Hastalıkları ayırt etmede kullanılıyor
Nöropsikolojik değerlendirmenin aynı zamanda psikiyatrik bozuklukların ve tıbbi durumların bilişsel etkilerini değerlendirmede de kullanıldığına dikkati çeken Prof. Dr. Hanoğlu, “Depresyon, anksiyete gibi psikiyatrik sorunlar ile Alzheimer hastalığı ve diğer demans durumlarını ayırt etmeye yardımcı olur, ayırıcı tanıda kullanılır. Özellikle demans tanılarında, nöropsikolojik değerlendirme ayırt edici bir araç olarak ön plana çıkar.

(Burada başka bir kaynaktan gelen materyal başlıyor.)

section
/-! The mode table (43_transceiver_control.md R89). -/

namespace Sys2Proof.Machine

theorem State.HostTouched.mode {s t : State} (h : s.HostTouched t) : t.mode = s.mode := by rw [h.frame]

theorem State.hostAccess_mode (s : State) (a : HostAccess) : (s.hostAccess a).mode = s.mode := by
  rcases s.hostAccess_cases a with ⟨w, -, heq⟩ | htouched
  · rw [heq]; rfl
  · exact htouched.mode

/-- A sound block is uninitialised exactly in PoweredDown. -/
theorem State.init_eq_false_iff {s : State} (hsound : s.sound = true) : s.init = false ↔ s.mode = .poweredDown := by
  obtain ⟨-, -, hinit, -⟩ := s.sound_iff.1 hsound
  rw [hinit, bne_eq_false_iff_eq]

/-- A command that R89's table takes elsewhere than to Standby makes the checks of the composite commands. -/
theorem isComposite_of_modeAfter {i : Instr} (hmoves : modeAfter .standby i ≠ .standby) : i.isComposite = true := by
  rcases modeAfter_cases i with ⟨-, hkeeps⟩ | ⟨hbegin | hcomposite, -⟩
  · exact absurd (hkeeps .standby) hmoves
  · rw [eq_of_beq hbegin] at hmoves
    exact absurd rfl hmoves
  · exact hcomposite

/-- Settles O19: the fault action keeps MODE and a completed command leaves the table's; from PoweredDown the INIT check
comes first. -/
theorem modeMachine : Obligations.ModeMachine := by
  refine ⟨?writers, fun s a => ⟨rfl, s.hostAccess_mode a⟩, fun s => s.init_eq_false_iff, ?poweredDown⟩
  case writers =>
    intro i s t hno hexec
    rcases exec_cases_of_noReset hno hexec with ⟨c, hfault, rfl⟩ | ⟨hpass, hcompletes⟩
    · rw [hfault, if_neg (Option.some_ne_none c), State.commandFault_mode]
    · rw [if_pos hpass, hcompletes.mode]
  case poweredDown =>
    intro i s hsound hmode hmoves
    have hbus : (i.isTransport || i.isComposite) = true := by rw [isComposite_of_modeAfter hmoves, Bool.or_true]
    exact State.firstFault_of_not_init ((State.init_eq_false_iff hsound).2 hmode) hbus

end Sys2Proof.Machine
end

section
/-! What the transceiver control commands (43_transceiver_control.md) leave, as whole states: each is a row of register
scopes, the assignments to the shadows and to RESP, and the end of the command. -/

namespace Sys2Proof.Machine

variable {s : State}

/-! ### The command bytes and the operands -/

/-- W_REGISTER of RX_ADDR_P(p) (30_encoding.md R68, R70). -/
theorem cmdWriteRegister_regRxAddr : ∀ p < 6,
    Config.cmdWriteRegister (Config.regRxAddr p) = 0x2A + BitVec.ofNat 8 p := by decide

/-- W_REGISTER of RX_PW_P(p) (30_encoding.md R68, R70). -/
theorem cmdWriteRegister_regRxPw : ∀ p < 6,
    Config.cmdWriteRegister (Config.regRxPw p) = 0x31 + BitVec.ofNat 8 p := by decide

theorem payloadSizeEvents_eq (size : Nat) : payloadSizeEvents size =
    (List.range 6).flatMap fun p => scopeEvents [0x31 + BitVec.ofNat 8 p, BitVec.ofNat 8 size] :=
  List.flatMap_congr fun p hp => by
    rw [← cmdWriteRegister_regRxPw p (List.mem_range.1 hp)]
    rfl

/-- PRIM_RX set in the CONFIG value drawn (43_transceiver_control.md R95, R99). -/
theorem rmwEvents_setPrimRx (v : Byte) :
    rmwEvents v Config.configPrimRx 0x00 = scopeEvents [0x00, 0xFF] ++ scopeEvents [0x20, v ||| 0x01] := by
  have hset : (v ||| 0x01) &&& ~~~0x00 = v ||| 0x01 := BitVec.and_allOnes
  exact congrArg (fun w => scopeEvents [0x00, 0xFF] ++ scopeEvents [0x20, w]) hset

/-- PRIM_RX cleared in the CONFIG value drawn (43_transceiver_control.md R96, R99). -/
theorem stopListeningEvents_eq (v : Byte) : stopListeningEvents v =
    [Event.ce false] ++ scopeEvents [0x00, 0xFF] ++ scopeEvents [0x20, v &&& 0xFE] ++ [Event.wait 130] := by
  have hclear : (v ||| 0x00) &&& ~~~0x01 = v &&& 0xFE := congrArg (· &&& 0xFE) BitVec.or_zero
  exact congrArg (fun w => [Event.ce false] ++ scopeEvents [0x00, 0xFF] ++ scopeEvents [0x20, w] ++ [Event.wait 130])
    hclear

theorem sizeOf_payloadDefault : sizeOf Config.payloadDefault = 32 := rfl

theorem writeEvents_regEnAa (v : Byte) : writeEvents Config.regEnAa v = scopeEvents [0x21, v] := rfl

theorem writeEvents_regEnRxaddr (v : Byte) : writeEvents Config.regEnRxaddr v = scopeEvents [0x22, v] := rfl

/-! ### The longer bodies -/

/-- Two registers written with the same bytes, here TX_ADDR and RX_ADDR_P0 (43_transceiver_control.md R93). -/
theorem State.writeReg_writeReg_calm (h : s.calm) (reg reg' : Byte) (bytes : List Byte) :
    ∃ s₁ ds₁ s₂ ds₂ u, ds₁.length = bytes.length ∧ ds₂.length = bytes.length ∧
      (s.writeReg reg bytes).writeReg reg' bytes =
        { s with csn := true, lastStatus := s₂ }.afterBus
          (scopeEvents (Config.cmdWriteRegister reg :: bytes) ++ scopeEvents (Config.cmdWriteRegister reg' :: bytes))
          (s₁ :: ds₁ ++ s₂ :: ds₂) s.time u := by
  obtain ⟨s₁, ds₁, u₁, hlen₁, h₁⟩ := State.writeReg_calm h reg bytes
  have c₁ : (s.writeReg reg bytes).calm := by rw [h₁]; exact State.calm_of h rfl rfl
  obtain ⟨s₂, ds₂, u₂, hlen₂, h₂⟩ := State.writeReg_calm c₁ reg' bytes
  refine ⟨s₁, ds₁, s₂, ds₂, u₂, hlen₁, hlen₂, ?_⟩
  rw [h₂, h₁]
  simp [State.afterBus]
  omega

/-- OPENR's body: the address, then EN_RXADDR read and written back with the pipe's bit (43_transceiver_control.md
R94). -/
theorem State.openPipe_calm (h : s.calm) (pipe : Nat) :
    ∃ s₁ ds s₂ e s₃ d u, ds.length = pipeAddressLength pipe ∧ s.openPipe pipe =
      { s with csn := true, lastStatus := s₃, tmp := e }.afterBus
        (scopeEvents (Config.cmdWriteRegister (Config.regRxAddr pipe) :: s.dbufBytes 0 (pipeAddressLength pipe)) ++
          readEvents Config.regEnRxaddr ++ writeEvents Config.regEnRxaddr (e ||| 1 <<< pipe))
        (s₁ :: ds ++ [s₂, e, s₃, d]) s.time u := by
  obtain ⟨s₁, ds, u₁, hlen, h₁⟩ :=
    State.writeReg_calm h (Config.regRxAddr pipe) (s.dbufBytes 0 (pipeAddressLength pipe))
  have c₁ : (s.writeReg (Config.regRxAddr pipe) (s.dbufBytes 0 (pipeAddressLength pipe))).calm := by
    rw [h₁]; exact State.calm_of h rfl rfl
  obtain ⟨s₂, e, u₂, h₂⟩ := State.readReg1_calm c₁ Config.regEnRxaddr
  generalize hread : State.readReg1 Config.regEnRxaddr _ = q at h₂
  have c₂ : q.calm := by rw [h₂]; exact State.calm_of c₁ rfl rfl
  have htmp : q.tmp = e := by rw [h₂]; rfl
  obtain ⟨s₃, d, u₃, h₃⟩ := State.writeReg1_calm c₂ Config.regEnRxaddr (e ||| 1 <<< pipe)
  refine ⟨s₁, ds, s₂, e, s₃, d, u₃, by rw [hlen, State.length_dbufBytes], ?_⟩
  simp only [State.openPipe, hread, htmp]
  rw [h₃, h₂, h₁]
  simp [State.afterBus]
  omega

/-- STARTL's body before its response (43_transceiver_control.md R95), as `State.stopListening` is STOPL's. -/
def State.startListening (s : State) : State :=
  (((s.configRmw Config.configPrimRx 0x00).enable true).wait Config.tModeUs).setMode .listening

theorem exec_startl (s : State) :
    exec .startl s = s.command (s.compositeCheck 0) fun s => s.startListening.respond fun _ => 0 := rfl

/-- PRIM_RX set in the CONFIG value drawn, CE high, the settle wait, MODE Listening (43_transceiver_control.md R95). -/
theorem State.startListening_calm (h : s.calm) :
    ∃ s₁ v s₂ d u, s.startListening =
      { s with csn := true, ce := true, mode := .listening, lastStatus := s₂, tmp := v }.afterBus
        (scopeEvents [0x00, 0xFF] ++ scopeEvents [0x20, v ||| 0x01] ++ [Event.ce true, .wait 130]) [s₁, v, s₂, d]
        s.time u := by
  obtain ⟨s₁, v, s₂, d, u, h₁⟩ := State.configRmw_calm h Config.configPrimRx 0x00
  have c₁ : (s.configRmw Config.configPrimRx 0x00).calm := by rw [h₁]; exact State.calm_of h rfl rfl
  have h₂ := State.enable_calm c₁ true
  have c₂ : ((s.configRmw Config.configPrimRx 0x00).enable true).calm := by rw [h₂]; exact State.calm_of c₁ rfl rfl
  have h₃ := State.wait_calm c₂ Config.tModeUs
  have c₃ : (((s.configRmw Config.configPrimRx 0x00).enable true).wait Config.tModeUs).calm := by
    rw [h₃]; exact State.calm_of c₂ rfl rfl
  refine ⟨s₁, v, s₂, d, u.next.next, ?_⟩
  rw [State.startListening, State.setMode, State.assign_calm c₃, h₃, h₂, h₁, rmwEvents_setPrimRx]
  simp [State.afterBus, Config.tModeUs]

Son dönemde hastalık sürecinin geciktirilebilmesine yönelik tedavilerin ortaya çıkmaya başlaması nedeniyle Alzheimer hastalığı gibi ilerleyici demansların erken teşhisi ve farklı demans türlerinin bilişsel belirtilerinin doğru yorumlanması giderek son derecede önem kazanmıştır” açıklaması yaptı.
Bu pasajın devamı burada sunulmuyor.